Sandberg is writing an article about the modern "problem that has no name" in
business today...isn't it fair to say that if she's writing a book, she thinks
her analysis has a fairly broad application? Her analysis of this "problem"
must apply to women in business, and it's a little presumptive to assume that
"women in business" means white, wealthy, and "afraid to ask for more money."
How can she assume to speak for a group without consulting its members? The
author of the article says sarcastically that Sandberg should just write a
book that includes and pleases everyone including the black working class
women. The book, she states, is applicable to women at the top of the
workforce and that's useful. In my opinion, that's overly simplistic. The
issues that Sandberg is trying to address are not simple, and can't be
addressed via the "women at the top" without actually distorting the entire
analysis.

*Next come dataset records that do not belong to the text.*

-- ==== Sys2Proof/Machine/Editions.lean ====
section
/-! DEFINITION. The tally and edition unit: updating a tally (R86, R87), building tables (R90), installing an edition
(R89, R91, R92), binding and unbinding a segment (R97, R98). -/

namespace Sys2Proof.Machine

/-! ## Tallies -/

/-- The lowest slot number from i upwards that a tally does not list. -/
def lowestFree {α : Type} : Nat → Tally α → Nat
  | i, [] => i
  | i, (a, _) :: t => if a = i then lowestFree (i + 1) t else i

/-- The occupied slot with the lowest count; among equal counts the lowest-numbered. -/
def leastSlot {α : Type} : Tally α → Option (Nat × (α × Nat))
  | [] => none
  | p :: t =>
    match leastSlot t with
    | some q => if q.2.2 < p.2.2 then some q else some p
    | none => some p

/-- One update of a tally with one value (R86). -/
def tallyUpdate {α : Type} [DecidableEq α] (x : α) (t : Tally α) : Tally α :=
  match t.find? fun p => decide (p.2.1 = x) with
  | some p => tput p.1 (x, min (p.2.2 + 1) Config.tallyMax) t
  | none =>
    if t.length < Config.tallySlots then tput (lowestFree 0 t) (x, 1) t
    else
      match leastSlot t with
      | some p => tput p.1 (x, min (p.2.2 + 1) Config.tallyMax) t
      | none => t

/-- Every count halved, rounded down; a slot whose count becomes 0 is freed (R91). -/
def tallyHalve {α : Type} (t : Tally α) : Tally α :=
  (t.map fun p => (p.1, (p.2.1, p.2.2 / 2))).filter fun p => decide (p.2.2 ≠ 0)

/-- The tally's updates made by one accepted record, in the order route, site, calling prefix, called prefix (R87). -/
def Editions.count (r : Rec) (e : Editions) : Editions :=
  let e1 := { e with routes := tallyUpdate r.route e.routes, sites := tallyUpdate r.site e.sites }
  let e2 := if 6 ≤ r.calling.length then { e1 with prefixes := tallyUpdate (r.calling.take 6) e1.prefixes } else e1
  if 6 ≤ r.called.length then { e2 with prefixes := tallyUpdate (r.called.take 6) e2.prefixes } else e2

/-! ## Tables -/

/-- A value put into a list kept in an order. -/
def insertBy {α : Type} (before : α → α → Bool) (x : α) : List α → List α
  | [] => [x]
  | y :: ys => if before x y then x :: y :: ys else y :: insertBy before x ys

def sortBy {α : Type} (before : α → α → Bool) : List α → List α
  | [] => []
  | x :: xs => insertBy before x (sortBy before xs)

/-- Digit strings: shorter first, then by digit value from the first digit (R90). -/
def digitsBefore (a b : List Nat) : Bool :=
  decide (a.length < b.length) || (decide (a.length = b.length) && lexBefore a b)
where
  lexBefore : List Nat → List Nat → Bool
    | x :: xs, y :: ys => decide (x < y) || (decide (x = y) && lexBefore xs ys)
    | _, _ => false

/-- A table from a tally: the values by count, highest first, equal counts by value, the first 256 (R90). -/
def tallyTable {α : Type} (valueBefore : α → α → Bool) (t : Tally α) : List α :=
  ((sortBy (fun p q => decide (q.2 < p.2) || (decide (p.2 = q.2) && valueBefore p.1 q.1)) (t.map Prod.snd)).take
    Config.tableMax).map Prod.fst

/-- The edition that a cut builds from the tallies (R90). -/
def Editions.cutTables (e : Editions) : Edition :=
  { routes := tallyTable (fun a b => decide (a < b)) e.routes, sites := tallyTable (fun a b => decide (a < b)) e.sites,
    prefixes := tallyTable digitsBefore e.prefixes }

/-- The serial after a serial: after 2³² - 1 the next is 1 (R89). -/
def nextSerial (n : Word32) : Word32 := if n = 0xFFFFFFFF then 1 else n + 1

namespace State

/-- The CURRENT slot, if there is one (R89). -/
def currentSlot (s : State) : Option SlotNo := (indices 32).find? fun i => (bget s.eds.slots i).state == .current

/-- The lowest-numbered FREE slot (R91). -/
def freeSlot (s : State) : Option SlotNo := (indices 32).find? fun i => (bget s.eds.slots i).state == .free

/-- A slot becomes FREE, with an EDITION-FREED entry that carries its serial and number (R91, R98). -/
def dropEdition (i : SlotNo) (s : State) : State :=
  (s.onSlot i fun _ => EditionSlot.freeSlot).log .editionFreed .none (bget s.eds.slots i).serial.toNat i.val 0

/-- The slot that was CURRENT: RETAINED while segments are bound to it, and otherwise FREE (R91 step 2). -/
def retireCurrent (i : SlotNo) (s : State) : State :=
  if 1 ≤ (bget s.eds.slots i).refs then s.onSlot i fun x => { x with state := .retained } else s.dropEdition i

/-- An edition is installed as one event in the lowest-numbered FREE slot, or refused with the EDITIONS counter advanced
(R91, R92). The tallies are halved unless the edition was loaded (R95). -/
def install (ed : Edition) (src : CutSource) (s : State) : State × Option (SlotNo × Word32) :=
  match s.freeSlot with
  | none => (s.notice .editions, none)
  | some i =>
    let serial := nextSerial s.eds.serial
    let old := s.currentSlot
    let s1 := (s.onSlot i fun _ => { state := .current, serial := serial, refs := 0, edition := ed }).onEds
      fun e => { e with serial := serial }
    let s2 := match old with
      | some c => s1.retireCurrent c
      | none => s1
    let s3 := if src = .load then s2
      else s2.onEds fun e => { e with routes := tallyHalve e.routes, sites := tallyHalve e.sites,
                                       prefixes := tallyHalve e.prefixes }
    ((s3.log .editionCut .none serial.toNat i.val src.code).notice .editions, some (i, serial))

/-- A cut from the tallies (R90 to R92). -/
def cut (src : CutSource) (s : State) : State × Option (SlotNo × Word32) := s.install s.eds.cutTables src

/-- The edition a segment is bound to: the tables of its slot, or none (R97, R99). -/
def editionOf (s : State) (ref : Option EditionRef) : Edition :=
  match ref with
  | some r => (bget s.eds.slots r.slot).edition
  | none => Edition.empty

/-- The binding of a segment opened now: the CURRENT slot and its serial, or none (R97, R99). -/
def currentRef (s : State) : Option EditionRef :=
  s.currentSlot.map fun i => { slot := i, serial := (bget s.eds.slots i).serial }

/-- A binding adds 1 to its slot's reference count (R97). -/
def bindEdition (ref : Option EditionRef) (s : State) : State :=
  match ref with
  | some r => s.onSlot r.slot fun x => { x with refs := x.refs + 1 }
  | none => s

/-- An unbinding takes 1 from the slot's reference count; a RETAINED slot whose count is now 0 becomes FREE (R98). -/
def unbindEdition (ref : Option EditionRef) (s : State) : State :=
  match ref with
  | none => s
  | some r =>
    let t := s.onSlot r.slot fun x => { x with refs := x.refs - 1 }
    let x := bget t.eds.slots r.slot
    if x.state = .retained ∧ x.refs = 0 then t.dropEdition r.slot else t

/-- The slot and serial that a full store answers: those of the CURRENT edition, or 0 and 0 (R93). -/
def currentAnswer (s : State) : List Nat :=
  match s.currentSlot with
  | some i => [i.val, (bget s.eds.slots i).serial.toNat]
  | none => [0, 0]

end State

end Sys2Proof.Machine
end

It's like running a study with 18 different confounding variables
and ignoring them for simplicity's sake. If you're attempting to make any type
of statement or analysis, why don't you allow your analysis to approach the
complexity of the real problem?

Additionally, the "problem that has no name," in Betty Friedan's historical
coinage, means a problem that is inside women. Sandberg apparently implies
that these factors; the social, political, and psychological, can be isolated
and analyzed as disparate elements. It's ridiculous to assume that societal
barriers play a role that's different from the psychological or even
political: the entire point is that these forces are subtle and interrelated--
like a birdcage.

And to close, Sandberg wants to make women more ambitious, more "out of the
home" and into the office, less likely to stay at home and "leave before you
leave" oriented. She's essentially saying "I want women to be as ambitious and
work oriented as their male counterparts so they can see the same benefit." My
argument is that she's essentially using a "white male" yardstick to measure
female values and achievement, and that in and of itself is oppression. Why
the "manstandard" of obsession and aggression? Why not throw out that system
and create one anew? Because Sheryl, let's be frank here: even if men are in
fact asking for more money, and you get some women to do it too, is anyone
going to be "happier?" Does the extra money really make life 100x more
worthwhile? No. Striving for the equal paycheck is a dumb thing to strive for,
it's not worth it. As PG had said in one of his essays, this is but a subset
of a greater problem-- that "superset" problem is that what we're striving for
actually sucks.

------
joonix
Does Sandberg actually do anything at Facebook?